Employers also should take the extra step of alerting employees in advance that the company, or its outside benefits contractor, will be sending employees messages about open enrollment information, Kennedy says.
Another important step is to remind employees to notify the IT team or other company officials when they receive suspicious e-mails.
Siciliano says basic security measures, such as keeping web browsers, anti-malware software, and firewalls updated, also can help fight phishing attacks.
J.D. Sherry, a vice president at TrendMicro, says companies should also remind employees to be mindful of scams on social media. That includes professional networking sites such as LinkedIn, where there have been incidents of fraudsters posting false profiles in attempts to entice individuals to disclose information about themselves or to access corporate systems.
"We're seeing an uptick in incidents around social media," he says. Fraudsters try to use the "trust factor" of social media sites to trick individuals, he says.

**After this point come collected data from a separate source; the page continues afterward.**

-- ==== Sys2Proof/Laws/KeepsNet.lean ====
section
/-! SUPPORT. What each operation of Machine/Net keeps, and that every command of it completes. -/

set_option maxRecDepth 4096

namespace Sys2Proof.Machine

theorem State.ethFlag_keeps (s : State) (port : Nat) (sub : Nat) (b : Nat) (detail : Nat) : Keeps s (State.ethFlag s port sub b detail) := by
  unfold State.ethFlag
  repeat' first
    | with_reducible exact Keeps.refl _
    | with_reducible assumption
    | (extract_lets +onlyGivenNames x; have hx : Keeps s x := ?_; (on_goal 1 => clear_value x); (on_goal 2 => (unfold x; clear x)))
    | (extract_lets +onlyGivenNames x; have hx : Keeps s x.2 := ?_; (on_goal 1 => clear_value x); (on_goal 2 => (unfold x; clear x)))
    | (extract_lets +onlyGivenNames x; clear_value x)
    | with_reducible (apply Keeps.trans ?_ (State.post_keeps _ _ _ _ _))
    | with_reducible (apply Keeps.trans ?_ (State.setStatus_keeps _ _ _ _ _))
    | with_reducible (apply Keeps.trans ?_ (Keeps.foldl (fun fs _ => ?_) _ _))
    | split
    | dsimp only

theorem State.ethCfgWrite_keeps (s : State) (port : Nat) (v : Sys2Proof.W32) : Keeps s (State.ethCfgWrite s port v) := by
  unfold State.ethCfgWrite
  repeat' first
    | with_reducible exact Keeps.refl _
    | with_reducible assumption
    | (extract_lets +onlyGivenNames x; have hx : Keeps s x := ?_; (on_goal 1 => clear_value x); (on_goal 2 => (unfold x; clear x)))
    | (extract_lets +onlyGivenNames x; have hx : Keeps s x.2 := ?_; (on_goal 1 => clear_value x); (on_goal 2 => (unfold x; clear x)))
    | (extract_lets +onlyGivenNames x; clear_value x)
    | with_reducible (apply Keeps.trans ?_ (State.ethFlag_keeps _ _ _ _ _))
    | with_reducible (apply Keeps.trans ?_ (State.plainWrite_keeps _ _ _))
    | with_reducible (apply Keeps.trans ?_ (Keeps.foldl (fun fs _ => ?_) _ _))
    | split
    | dsimp only

theorem State.ethRingWrite_keeps (s : State) (port : Nat) (tx : Bool) (v : Sys2Proof.W32) : Keeps s (State.ethRingWrite s port tx v) := by
  unfold State.ethRingWrite
  repeat' first
    | with_reducible exact Keeps.refl _
    | with_reducible assumption
    | (extract_lets +onlyGivenNames x; have hx : Keeps s x := ?_; (on_goal 1 => clear_value x); (on_goal 2 => (unfold x; clear x)))
    | (extract_lets +onlyGivenNames x; have hx : Keeps s x.2 := ?_; (on_goal 1 => clear_value x); (on_goal 2 => (unfold x; clear x)))
    | (extract_lets +onlyGivenNames x; clear_value x)
    | with_reducible (apply Keeps.trans ?_ (State.plainWrite_keeps _ _ _))
    | with_reducible (apply Keeps.trans ?_ (State.wr_keeps _ _ _))
    | with_reducible (apply Keeps.trans ?_ (Keeps.foldl (fun fs _ => ?_) _ _))
    | split
    | dsimp only

theorem State.ethLink_keeps (s : State) (port : Nat) (sub : Nat) (up : Bool) : Keeps s (State.ethLink s port sub up) := by
  unfold State.ethLink
  repeat' first
    | with_reducible exact Keeps.refl _
    | with_reducible assumption
    | (extract_lets +onlyGivenNames x; have hx : Keeps s x := ?_; (on_goal 1 => clear_value x); (on_goal 2 => (unfold x; clear x)))
    | (extract_lets +onlyGivenNames x; have hx : Keeps s x.2 := ?_; (on_goal 1 => clear_value x); (on_goal 2 => (unfold x; clear x)))
    | (extract_lets +onlyGivenNames x; clear_value x)
    | with_reducible (apply Keeps.trans ?_ (State.setBit_keeps _ _ _ _))
    | with_reducible (apply Keeps.trans ?_ (State.wr_keeps _ _ _))
    | with_reducible (apply Keeps.trans ?_ (State.ethFlag_keeps _ _ _ _ _))
    | with_reducible (apply Keeps.trans ?_ (Keeps.foldl (fun fs _ => ?_) _ _))
    | split
    | dsimp only

theorem State.steerWrite_both (s : State) (a : Nat) (bs : List W8) :
    Keeps s (State.steerWrite s a bs).2 ∧ ∀ t, (State.steerWrite s a bs).1 = some t → Keeps s t := by
  unfold State.steerWrite
  split
  · next h => exact ⟨State.firstRefused_keeps h, fun t ht => by cases ht⟩
  · split
    · next h => exact ⟨State.mergeWrite_keeps_some h, fun t ht => by cases ht; exact State.mergeWrite_keeps_some h⟩
    · next h => exact ⟨State.mergeWrite_keeps_eq h, fun t ht => by cases ht⟩

theorem State.steerWrite_keeps (s : State) (a : Nat) (bs : List W8) : Keeps s (State.steerWrite s a bs).2 :=
  (State.steerWrite_both s a bs).1

theorem State.steerWrite_keeps_some {s : State} {a : Nat} {bs : List W8} {t u} (h : State.steerWrite s a bs = (some t, u)) :
    Keeps s t := (State.steerWrite_both s a bs).2 t (by rw [h])

theorem State.steerWrite_keeps_eq {s : State} {a : Nat} {bs : List Sys2Proof.W8} {val out} (h : State.steerWrite s a bs = (val, out)) : Keeps s out := by
  have k := State.steerWrite_keeps s a bs
  rw [h] at k
  exact k

theorem State.rxDrop_keeps (s : State) (port : Nat) : Keeps s (State.rxDrop s port) := by
  unfold State.rxDrop
  repeat' first
    | with_reducible exact Keeps.refl _
    | with_reducible assumption
    | (extract_lets +onlyGivenNames x; have hx : Keeps s x := ?_; (on_goal 1 => clear_value x); (on_goal 2 => (unfold x; clear x)))
    | (extract_lets +onlyGivenNames x; have hx : Keeps s x.2 := ?_; (on_goal 1 => clear_value x); (on_goal 2 => (unfold x; clear x)))
    | (extract_lets +onlyGivenNames x; clear_value x)
    | with_reducible (apply Keeps.trans ?_ (State.bump_keeps _ _))
    | with_reducible (apply Keeps.trans ?_ (Keeps.foldl (fun fs _ => ?_) _ _))
    | split
    | dsimp only

theorem rxWords_keeps {s : State} (port wr n : Nat) {p : Option State × State} (h2 : Keeps s p.2) (h1 : ∀ t, p.1 = some t → Keeps s t) :
    Keeps s (rxWords port wr n p) := by
  obtain ⟨_ | v, u⟩ := p
  · exact h2.trans (State.rxDrop_keeps _ _)
  · exact (h1 v rfl).trans (State.set_keeps _ _ _)

theorem rxBuffer_keeps {s : State} (port wr n d : Nat) (words : List W8) {p : Option State × State} (h2 : Keeps s p.2)
    (h1 : ∀ t, p.1 = some t → Keeps s t) : Keeps s (rxBuffer port wr n d words p) := by
  obtain ⟨_ | v, u⟩ := p
  · exact h2.trans (State.rxDrop_keeps _ _)
  · exact rxWords_keeps port wr n ((h1 v rfl).trans (State.steerWrite_keeps _ _ _))
      (fun t ht => (h1 v rfl).trans ((State.steerWrite_both _ _ _).2 t ht))

theorem rxDescribed_keeps (port sub cls wr n d tenths : Nat) (f : List W8) (p : (Option (List W8) × Nat × Nat) × State) :
    Keeps p.2 (rxDescribed port sub cls wr n d tenths f p) := by
  obtain ⟨⟨_ | desc, _, _⟩, t⟩ := p
  · exact State.rxDrop_keeps _ _
  · exact rxBuffer_keeps port wr n d _ ((State.drawn_keeps t).trans (State.steerWrite_keeps _ _ _))
      (fun u hu => (State.drawn_keeps t).trans ((State.steerWrite_both _ _ _).2 u hu))

theorem State.rxStore_keeps (s : State) (port : Nat) (sub : Nat) (f : List W8) (tenths : Nat) : Keeps s (State.rxStore s port sub f tenths) := by
  unfold State.rxStore
  extract_lets ring wr n d
  clear_value d n wr ring
  split
  · exact State.rxDrop_keeps _ _
  · split
    · exact (State.rxDrop_keeps _ _).trans (State.ethFlag_keeps _ _ _ _ _)
    · exact (State.gustRead_keeps s 50 d 32).trans (rxDescribed_keeps _ _ _ _ _ _ _ _ _)

theorem State.bootAnswers_keeps {s : State} {port : Nat} {f : List Sys2Proof.W8} {out} (h : State.bootAnswers s port f = some out) : Keeps s out := by
  unfold State.bootAnswers at h
  try dsimp only at h
  repeat' first
    | (cases h; done)
    | (injection h with h; try (simp only [Prod.mk.injEq] at h); try (obtain ⟨_, h⟩ := h); try subst h)
    | (split at h)
  all_goals (try subst h)
  all_goals repeat' first
    | with_reducible exact Keeps.refl _
    | with_reducible assumption
    | (extract_lets +onlyGivenNames x; have hx : Keeps s x := ?_; (on_goal 1 => clear_value x); (on_goal 2 => (unfold x; clear x)))
    | (extract_lets +onlyGivenNames x; have hx : Keeps s x.2 := ?_; (on_goal 1 => clear_value x); (on_goal 2 => (unfold x; clear x)))
    | (extract_lets +onlyGivenNames x; clear_value x)
    | with_reducible (apply Keeps.trans ?_ (State.bump_keeps _ _))
    | with_reducible (apply Keeps.trans ?_ (Keeps.foldl (fun fs _ => ?_) _ _))
    | (refine Keeps.make ?_ rfl rfl rfl rfl rfl rfl ?_ ?_ ?_ ?_ ?_ ?_ ?_ ?_ ?_ ?_ ?_ ?_ ?_ ?_ ?_ ?_ ?_ ?_ ?_ ?_ ?_ ?_ ?_ ?_ ?_ ?_ ?_ ?_ ?_ ?_)
    | exact fun _ w => w
    | exact Nat.le_refl _
    | exact fun _ w => tabWf_put w
    | exact fun _ w => tabWf_del w
    | exact fun _ w => tabWf_drop w
    | exact fun _ w => tabWf_filter w
    | exact fun w _ => w
    | exact fun w _ => tabWf_put w
    | exact fun w _ => tabWf_del w
    | exact fun w _ => tabWf_drop w
    | exact fun w _ => tabWf_filter w
    | exact fun _ w => tabWf_map (fun _ => rfl) w
    | exact fun w _ => tabWf_map (fun _ => rfl) w
    | (refine fun _ w => tabWf_map ?_ w; intro e; (try dsimp only); split <;> rfl)
    | (refine fun w _ => tabWf_map ?_ w; intro e; (try dsimp only); split <;> rfl)
    | exact Nat.le_add_right _ _

theorem State.frameReceive_keeps (s : State) (port : Nat) (sub : Nat) (f : List Sys2Proof.W8) (fcsOk : Bool) (tenths : Nat) : Keeps s (State.frameReceive s port sub f fcsOk tenths) := by
  unfold State.frameReceive
  repeat' first
    | with_reducible exact Keeps.refl _
    | with_reducible assumption
    | (extract_lets +onlyGivenNames x; have hx : Keeps s x := ?_; (on_goal 1 => clear_value x); (on_goal 2 => (unfold x; clear x)))
    | (extract_lets +onlyGivenNames x; have hx : Keeps s x.2 := ?_; (on_goal 1 => clear_value x); (on_goal 2 => (unfold x; clear x)))
    | (extract_lets +onlyGivenNames x; clear_value x)
    | with_reducible (apply Keeps.trans ?_ (State.bump_keeps _ _))
    | with_reducible (apply Keeps.trans ?_ (State.rxStore_keeps _ _ _ _ _))
    | (refine Keeps.trans ?_ (State.bootAnswers_keeps (by assumption)))
    | with_reducible (apply Keeps.trans ?_ (Keeps.foldl (fun fs _ => ?_) _ _))
    | split
    | dsimp only
    | (refine Keeps.make ?_ rfl rfl rfl rfl rfl rfl ?_ ?_ ?_ ?_ ?_ ?_ ?_ ?_ ?_ ?_ ?_ ?_ ?_ ?_ ?_ ?_ ?_ ?_ ?_ ?_ ?_ ?_ ?_ ?_ ?_ ?_ ?_ ?_ ?_ ?_)
    | exact fun _ w => w
    | exact Nat.le_refl _
    | exact fun _ w => tabWf_put w
    | exact fun _ w => tabWf_del w
    | exact fun _ w => tabWf_drop w
    | exact fun _ w => tabWf_filter w
    | exact fun w _ => w
    | exact fun w _ => tabWf_put w
    | exact fun w _ => tabWf_del w
    | exact fun w _ => tabWf_drop w
    | exact fun w _ => tabWf_filter w
    | exact fun _ w => tabWf_map (fun _ => rfl) w
    | exact fun w _ => tabWf_map (fun _ => rfl) w
    | (refine fun _ w => tabWf_map ?_ w; intro e; (try dsimp only); split <;> rfl)
    | (refine fun w _ => tabWf_map ?_ w; intro e; (try dsimp only); split <;> rfl)
    | exact Nat.le_add_right _ _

And while open enrollment is a favorite season for fraudsters to use phishing to prey on unsuspecting users, Siciliano says it's important to remember that cybercriminals will look for any occasion to benefit from their scams.
"Holidays are a hot time for this sort of thing, but so too are any natural disasters, political events or even celebrity births," he says. In fact, McAfee has found that within 22 hours of a big breaking news story, fraudsters begin new campaigns for digital scams, he says.

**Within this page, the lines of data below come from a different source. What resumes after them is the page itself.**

theorem execBeq_runs (q : Fin 48) (rs1 : BitVec 5) (rs2 : BitVec 5) (off : Sys2Proof.W16) (s : State) : ∃ t, execBeq q rs1 rs2 off s = .next t ∧ Keeps s t := by
  refine ⟨_, rfl, ?_⟩
  repeat' first
    | with_reducible exact Keeps.refl _
    | with_reducible assumption
    | (extract_lets +onlyGivenNames x; have hx : Keeps s x := ?_; (on_goal 1 => clear_value x); (on_goal 2 => (unfold x; clear x)))
    | (extract_lets +onlyGivenNames x; have hx : Keeps s x.2 := ?_; (on_goal 1 => clear_value x); (on_goal 2 => (unfold x; clear x)))
    | (extract_lets +onlyGivenNames x; clear_value x)
    | with_reducible (apply Keeps.trans ?_ (State.branch_keeps _ _ _ _))
    | with_reducible (apply Keeps.trans ?_ (Keeps.foldl (fun fs _ => ?_) _ _))
    | split
    | dsimp only

theorem execBne_runs (q : Fin 48) (rs1 : BitVec 5) (rs2 : BitVec 5) (off : Sys2Proof.W16) (s : State) : ∃ t, execBne q rs1 rs2 off s = .next t ∧ Keeps s t := by
  refine ⟨_, rfl, ?_⟩
  repeat' first
    | with_reducible exact Keeps.refl _
    | with_reducible assumption
    | (extract_lets +onlyGivenNames x; have hx : Keeps s x := ?_; (on_goal 1 => clear_value x); (on_goal 2 => (unfold x; clear x)))
    | (extract_lets +onlyGivenNames x; have hx : Keeps s x.2 := ?_; (on_goal 1 => clear_value x); (on_goal 2 => (unfold x; clear x)))
    | (extract_lets +onlyGivenNames x; clear_value x)
    | with_reducible (apply Keeps.trans ?_ (State.branch_keeps _ _ _ _))
    | with_reducible (apply Keeps.trans ?_ (Keeps.foldl (fun fs _ => ?_) _ _))
    | split
    | dsimp only

theorem execBlt_runs (q : Fin 48) (rs1 : BitVec 5) (rs2 : BitVec 5) (off : Sys2Proof.W16) (s : State) : ∃ t, execBlt q rs1 rs2 off s = .next t ∧ Keeps s t := by
  refine ⟨_, rfl, ?_⟩
  repeat' first
    | with_reducible exact Keeps.refl _
    | with_reducible assumption
    | (extract_lets +onlyGivenNames x; have hx : Keeps s x := ?_; (on_goal 1 => clear_value x); (on_goal 2 => (unfold x; clear x)))
    | (extract_lets +onlyGivenNames x; have hx : Keeps s x.2 := ?_; (on_goal 1 => clear_value x); (on_goal 2 => (unfold x; clear x)))
    | (extract_lets +onlyGivenNames x; clear_value x)
    | with_reducible (apply Keeps.trans ?_ (State.branch_keeps _ _ _ _))
    | with_reducible (apply Keeps.trans ?_ (Keeps.foldl (fun fs _ => ?_) _ _))
    | split
    | dsimp only

theorem execBge_runs (q : Fin 48) (rs1 : BitVec 5) (rs2 : BitVec 5) (off : Sys2Proof.W16) (s : State) : ∃ t, execBge q rs1 rs2 off s = .next t ∧ Keeps s t := by
  refine ⟨_, rfl, ?_⟩
  repeat' first
    | with_reducible exact Keeps.refl _
    | with_reducible assumption
    | (extract_lets +onlyGivenNames x; have hx : Keeps s x := ?_; (on_goal 1 => clear_value x); (on_goal 2 => (unfold x; clear x)))
    | (extract_lets +onlyGivenNames x; have hx : Keeps s x.2 := ?_; (on_goal 1 => clear_value x); (on_goal 2 => (unfold x; clear x)))
    | (extract_lets +onlyGivenNames x; clear_value x)
    | with_reducible (apply Keeps.trans ?_ (State.branch_keeps _ _ _ _))
    | with_reducible (apply Keeps.trans ?_ (Keeps.foldl (fun fs _ => ?_) _ _))
    | split
    | dsimp only

theorem execBltu_runs (q : Fin 48) (rs1 : BitVec 5) (rs2 : BitVec 5) (off : Sys2Proof.W16) (s : State) : ∃ t, execBltu q rs1 rs2 off s = .next t ∧ Keeps s t := by
  refine ⟨_, rfl, ?_⟩
  repeat' first
    | with_reducible exact Keeps.refl _
    | with_reducible assumption
    | (extract_lets +onlyGivenNames x; have hx : Keeps s x := ?_; (on_goal 1 => clear_value x); (on_goal 2 => (unfold x; clear x)))
    | (extract_lets +onlyGivenNames x; have hx : Keeps s x.2 := ?_; (on_goal 1 => clear_value x); (on_goal 2 => (unfold x; clear x)))
    | (extract_lets +onlyGivenNames x; clear_value x)
    | with_reducible (apply Keeps.trans ?_ (State.branch_keeps _ _ _ _))
    | with_reducible (apply Keeps.trans ?_ (Keeps.foldl (fun fs _ => ?_) _ _))
    | split
    | dsimp only

theorem execBgeu_runs (q : Fin 48) (rs1 : BitVec 5) (rs2 : BitVec 5) (off : Sys2Proof.W16) (s : State) : ∃ t, execBgeu q rs1 rs2 off s = .next t ∧ Keeps s t := by
  refine ⟨_, rfl, ?_⟩
  repeat' first
    | with_reducible exact Keeps.refl _
    | with_reducible assumption
    | (extract_lets +onlyGivenNames x; have hx : Keeps s x := ?_; (on_goal 1 => clear_value x); (on_goal 2 => (unfold x; clear x)))
    | (extract_lets +onlyGivenNames x; have hx : Keeps s x.2 := ?_; (on_goal 1 => clear_value x); (on_goal 2 => (unfold x; clear x)))
    | (extract_lets +onlyGivenNames x; clear_value x)
    | with_reducible (apply Keeps.trans ?_ (State.branch_keeps _ _ _ _))
    | with_reducible (apply Keeps.trans ?_ (Keeps.foldl (fun fs _ => ?_) _ _))
    | split
    | dsimp only

theorem execJal_runs (q : Fin 48) (rd : BitVec 5) (off : BitVec 21) (s : State) : ∃ t, execJal q rd off s = .next t ∧ Keeps s t := by
  refine ⟨_, rfl, ?_⟩
  repeat' first
    | with_reducible exact Keeps.refl _
    | with_reducible assumption
    | (extract_lets +onlyGivenNames x; have hx : Keeps s x := ?_; (on_goal 1 => clear_value x); (on_goal 2 => (unfold x; clear x)))
    | (extract_lets +onlyGivenNames x; have hx : Keeps s x.2 := ?_; (on_goal 1 => clear_value x); (on_goal 2 => (unfold x; clear x)))
    | (extract_lets +onlyGivenNames x; clear_value x)
    | with_reducible (apply Keeps.trans ?_ (State.setSeq_keeps _ _ _))
    | with_reducible (apply Keeps.trans ?_ (Keeps.foldl (fun fs _ => ?_) _ _))
    | split
    | dsimp only

theorem execJalr_runs (q : Fin 48) (rd : BitVec 5) (rs1 : BitVec 5) (imm : Sys2Proof.W16) (s : State) : ∃ t, execJalr q rd rs1 imm s = .next t ∧ Keeps s t := by
  refine ⟨_, rfl, ?_⟩
  repeat' first
    | with_reducible exact Keeps.refl _
    | with_reducible assumption
    | (extract_lets +onlyGivenNames x; have hx : Keeps s x := ?_; (on_goal 1 => clear_value x); (on_goal 2 => (unfold x; clear x)))
    | (extract_lets +onlyGivenNames x; have hx : Keeps s x.2 := ?_; (on_goal 1 => clear_value x); (on_goal 2 => (unfold x; clear x)))
    | (extract_lets +onlyGivenNames x; clear_value x)
    | with_reducible (apply Keeps.trans ?_ (State.setSeq_keeps _ _ _))
    | with_reducible (apply Keeps.trans ?_ (State.trap_keeps _ _ _ _))
    | with_reducible (apply Keeps.trans ?_ (Keeps.foldl (fun fs _ => ?_) _ _))
    | split
    | dsimp only

theorem execEcall_runs (q : Fin 48) (s : State) : ∃ t, execEcall q s = .next t ∧ Keeps s t := by
  refine ⟨_, rfl, ?_⟩
  repeat' first
    | with_reducible exact Keeps.refl _
    | with_reducible assumption
    | (extract_lets +onlyGivenNames x; have hx : Keeps s x := ?_; (on_goal 1 => clear_value x); (on_goal 2 => (unfold x; clear x)))
    | (extract_lets +onlyGivenNames x; have hx : Keeps s x.2 := ?_; (on_goal 1 => clear_value x); (on_goal 2 => (unfold x; clear x)))
    | (extract_lets +onlyGivenNames x; clear_value x)
    | with_reducible (apply Keeps.trans ?_ (State.trap_keeps _ _ _ _))
    | with_reducible (apply Keeps.trans ?_ (Keeps.foldl (fun fs _ => ?_) _ _))
    | split
    | dsimp only

theorem execEbreak_runs (q : Fin 48) (s : State) : ∃ t, execEbreak q s = .next t ∧ Keeps s t := by
  refine ⟨_, rfl, ?_⟩
  repeat' first
    | with_reducible exact Keeps.refl _
    | with_reducible assumption
    | (extract_lets +onlyGivenNames x; have hx : Keeps s x := ?_; (on_goal 1 => clear_value x); (on_goal 2 => (unfold x; clear x)))
    | (extract_lets +onlyGivenNames x; have hx : Keeps s x.2 := ?_; (on_goal 1 => clear_value x); (on_goal 2 => (unfold x; clear x)))
    | (extract_lets +onlyGivenNames x; clear_value x)
    | with_reducible (apply Keeps.trans ?_ (State.setSeq_keeps _ _ _))
    | with_reducible (apply Keeps.trans ?_ (State.drawn_keeps _))
    | with_reducible (apply Keeps.trans ?_ (State.trap_keeps _ _ _ _))
    | with_reducible (apply Keeps.trans ?_ (Keeps.foldl (fun fs _ => ?_) _ _))
    | split
    | dsimp only
    | (refine Keeps.make ?_ rfl rfl rfl rfl rfl rfl ?_ ?_ ?_ ?_ ?_ ?_ ?_ ?_ ?_ ?_ ?_ ?_ ?_ ?_ ?_ ?_ ?_ ?_ ?_ ?_ ?_ ?_ ?_ ?_ ?_ ?_ ?_ ?_ ?_ ?_)
    | exact fun _ w => w
    | exact Nat.le_refl _
    | exact fun _ w => tabWf_put w
    | exact fun _ w => tabWf_del w
    | exact fun _ w => tabWf_drop w
    | exact fun _ w => tabWf_filter w
    | exact fun w _ => w
    | exact fun w _ => tabWf_put w
    | exact fun w _ => tabWf_del w
    | exact fun w _ => tabWf_drop w
    | exact fun w _ => tabWf_filter w
    | exact fun _ w => tabWf_map (fun _ => rfl) w
    | exact fun w _ => tabWf_map (fun _ => rfl) w
    | (refine fun _ w => tabWf_map ?_ w; intro e; (try dsimp only); split <;> rfl)
    | (refine fun w _ => tabWf_map ?_ w; intro e; (try dsimp only); split <;> rfl)
    | exact Nat.le_add_right _ _

theorem execEret_runs (q : Fin 48) (s : State) : ∃ t, execEret q s = .next t ∧ Keeps s t := by
  refine ⟨_, rfl, ?_⟩
  repeat' first
    | with_reducible exact Keeps.refl _
    | with_reducible assumption
    | (extract_lets +onlyGivenNames x; have hx : Keeps s x := ?_; (on_goal 1 => clear_value x); (on_goal 2 => (unfold x; clear x)))
    | (extract_lets +onlyGivenNames x; have hx : Keeps s x.2 := ?_; (on_goal 1 => clear_value x); (on_goal 2 => (unfold x; clear x)))
    | (extract_lets +onlyGivenNames x; clear_value x)
    | with_reducible (apply Keeps.trans ?_ (State.setSeq_keeps _ _ _))
    | with_reducible (apply Keeps.trans ?_ (Keeps.foldl (fun fs _ => ?_) _ _))
    | split
    | dsimp only

theorem execWfi_runs (q : Fin 48) (s : State) : ∃ t, execWfi q s = .next t ∧ Keeps s t := by
  refine ⟨_, rfl, ?_⟩
  repeat' first
    | with_reducible exact Keeps.refl _
    | with_reducible assumption
    | (extract_lets +onlyGivenNames x; have hx : Keeps s x := ?_; (on_goal 1 => clear_value x); (on_goal 2 => (unfold x; clear x)))
    | (extract_lets +onlyGivenNames x; have hx : Keeps s x.2 := ?_; (on_goal 1 => clear_value x); (on_goal 2 => (unfold x; clear x)))
    | (extract_lets +onlyGivenNames x; clear_value x)
    | with_reducible (apply Keeps.trans ?_ (State.setSeq_keeps _ _ _))
    | with_reducible (apply Keeps.trans ?_ (Keeps.foldl (fun fs _ => ?_) _ _))
    | split
    | dsimp only
    | (refine Keeps.make ?_ rfl rfl rfl rfl rfl rfl ?_ ?_ ?_ ?_ ?_ ?_ ?_ ?_ ?_ ?_ ?_ ?_ ?_ ?_ ?_ ?_ ?_ ?_ ?_ ?_ ?_ ?_ ?_ ?_ ?_ ?_ ?_ ?_ ?_ ?_)
    | exact fun _ w => w
    | exact Nat.le_refl _
    | exact fun _ w => tabWf_put w
    | exact fun _ w => tabWf_del w
    | exact fun _ w => tabWf_drop w
    | exact fun _ w => tabWf_filter w
    | exact fun w _ => w
    | exact fun w _ => tabWf_put w
    | exact fun w _ => tabWf_del w
    | exact fun w _ => tabWf_drop w
    | exact fun w _ => tabWf_filter w
    | exact fun _ w => tabWf_map (fun _ => rfl) w
    | exact fun w _ => tabWf_map (fun _ => rfl) w
    | (refine fun _ w => tabWf_map ?_ w; intro e; (try dsimp only); split <;> rfl)
    | (refine fun w _ => tabWf_map ?_ w; intro e; (try dsimp only); split <;> rfl)
    | exact Nat.le_add_right _ _

theorem execCsrrw_runs (q : Fin 48) (rd : BitVec 5) (rs1 : BitVec 5) (csr : BitVec 12) (s : State) : ∃ t, execCsrrw q rd rs1 csr s = .next t ∧ Keeps s t := by
  refine ⟨_, rfl, ?_⟩
  repeat' first
    | with_reducible exact Keeps.refl _
    | with_reducible assumption
    | (extract_lets +onlyGivenNames x; have hx : Keeps s x := ?_; (on_goal 1 => clear_value x); (on_goal 2 => (unfold x; clear x)))
    | (extract_lets +onlyGivenNames x; have hx : Keeps s x.2 := ?_; (on_goal 1 => clear_value x); (on_goal 2 => (unfold x; clear x)))
    | (extract_lets +onlyGivenNames x; clear_value x)
    | with_reducible (apply Keeps.trans ?_ (State.csrOp_keeps _ _ _ _ _ _ _))
    | with_reducible (apply Keeps.trans ?_ (Keeps.foldl (fun fs _ => ?_) _ _))
    | split
    | dsimp only

theorem execCsrrs_runs (q : Fin 48) (rd : BitVec 5) (rs1 : BitVec 5) (csr : BitVec 12) (s : State) : ∃ t, execCsrrs q rd rs1 csr s = .next t ∧ Keeps s t := by
  refine ⟨_, rfl, ?_⟩
  repeat' first
    | with_reducible exact Keeps.refl _
    | with_reducible assumption
    | (extract_lets +onlyGivenNames x; have hx : Keeps s x := ?_; (on_goal 1 => clear_value x); (on_goal 2 => (unfold x; clear x)))
    | (extract_lets +onlyGivenNames x; have hx : Keeps s x.2 := ?_; (on_goal 1 => clear_value x); (on_goal 2 => (unfold x; clear x)))
    | (extract_lets +onlyGivenNames x; clear_value x)
    | with_reducible (apply Keeps.trans ?_ (State.csrOp_keeps _ _ _ _ _ _ _))
    | with_reducible (apply Keeps.trans ?_ (Keeps.foldl (fun fs _ => ?_) _ _))
    | split
    | dsimp only

theorem execCsrrc_runs (q : Fin 48) (rd : BitVec 5) (rs1 : BitVec 5) (csr : BitVec 12) (s : State) : ∃ t, execCsrrc q rd rs1 csr s = .next t ∧ Keeps s t := by
  refine ⟨_, rfl, ?_⟩
  repeat' first
    | with_reducible exact Keeps.refl _
    | with_reducible assumption
    | (extract_lets +onlyGivenNames x; have hx : Keeps s x := ?_; (on_goal 1 => clear_value x); (on_goal 2 => (unfold x; clear x)))
    | (extract_lets +onlyGivenNames x; have hx : Keeps s x.2 := ?_; (on_goal 1 => clear_value x); (on_goal 2 => (unfold x; clear x)))
    | (extract_lets +onlyGivenNames x; clear_value x)
    | with_reducible (apply Keeps.trans ?_ (State.csrOp_keeps _ _ _ _ _ _ _))
    | with_reducible (apply Keeps.trans ?_ (Keeps.foldl (fun fs _ => ?_) _ _))
    | split
    | dsimp only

Recent Spear-Phishing Incident
A recent healthcare-related spear-phishing incident at St. Louis University demonstrates that the scams can hit at any time.
The scam e-mail about a systems update sent to 180 SLU employees, including physicians at the university's medical group, contained a link to a fake site that looked like the SLU's employee portal, says David Hakanson, CIO. Several employees were fooled into entering personal information related to their direct deposit accounts.
The phishing e-mail contained the university's logo and was well-written, Hakanson says. However, a keen eye would have noticed that the link in the e-mail contained an incorrect URL for the university's employee portal, he says.
The university's investigation found that 10 employees had direct deposit information changed, although no unauthorized financial transactions had occurred. However, the university also learned that the incident resulted in unauthorized access to about 20 SLU e-mail accounts that contained personal health information for approximately 3,000 individuals. and Social Security numbers of about 200 people. So far, it looks like the fraudsters were targeting direct deposit account information, and not the personal information in the e-mails, Hakanson says.
SLU is offering affected individuals a year's worth of free credit monitoring and identity theft protection services.
Five workers at nearby Washington University in St. Louis also recently apparently fell victim to a similar scam, Hakanson says.
As a result of the phishing incident, SLU is ramping up employee education, Hakanson says. "We will work with our professionals and develop resources to help them to identify phishing e-mail," he says. SLU is also considering making changes to its IT infrastructure that can improve its cybersecurity protections without disrupting the workflow of its users, he says.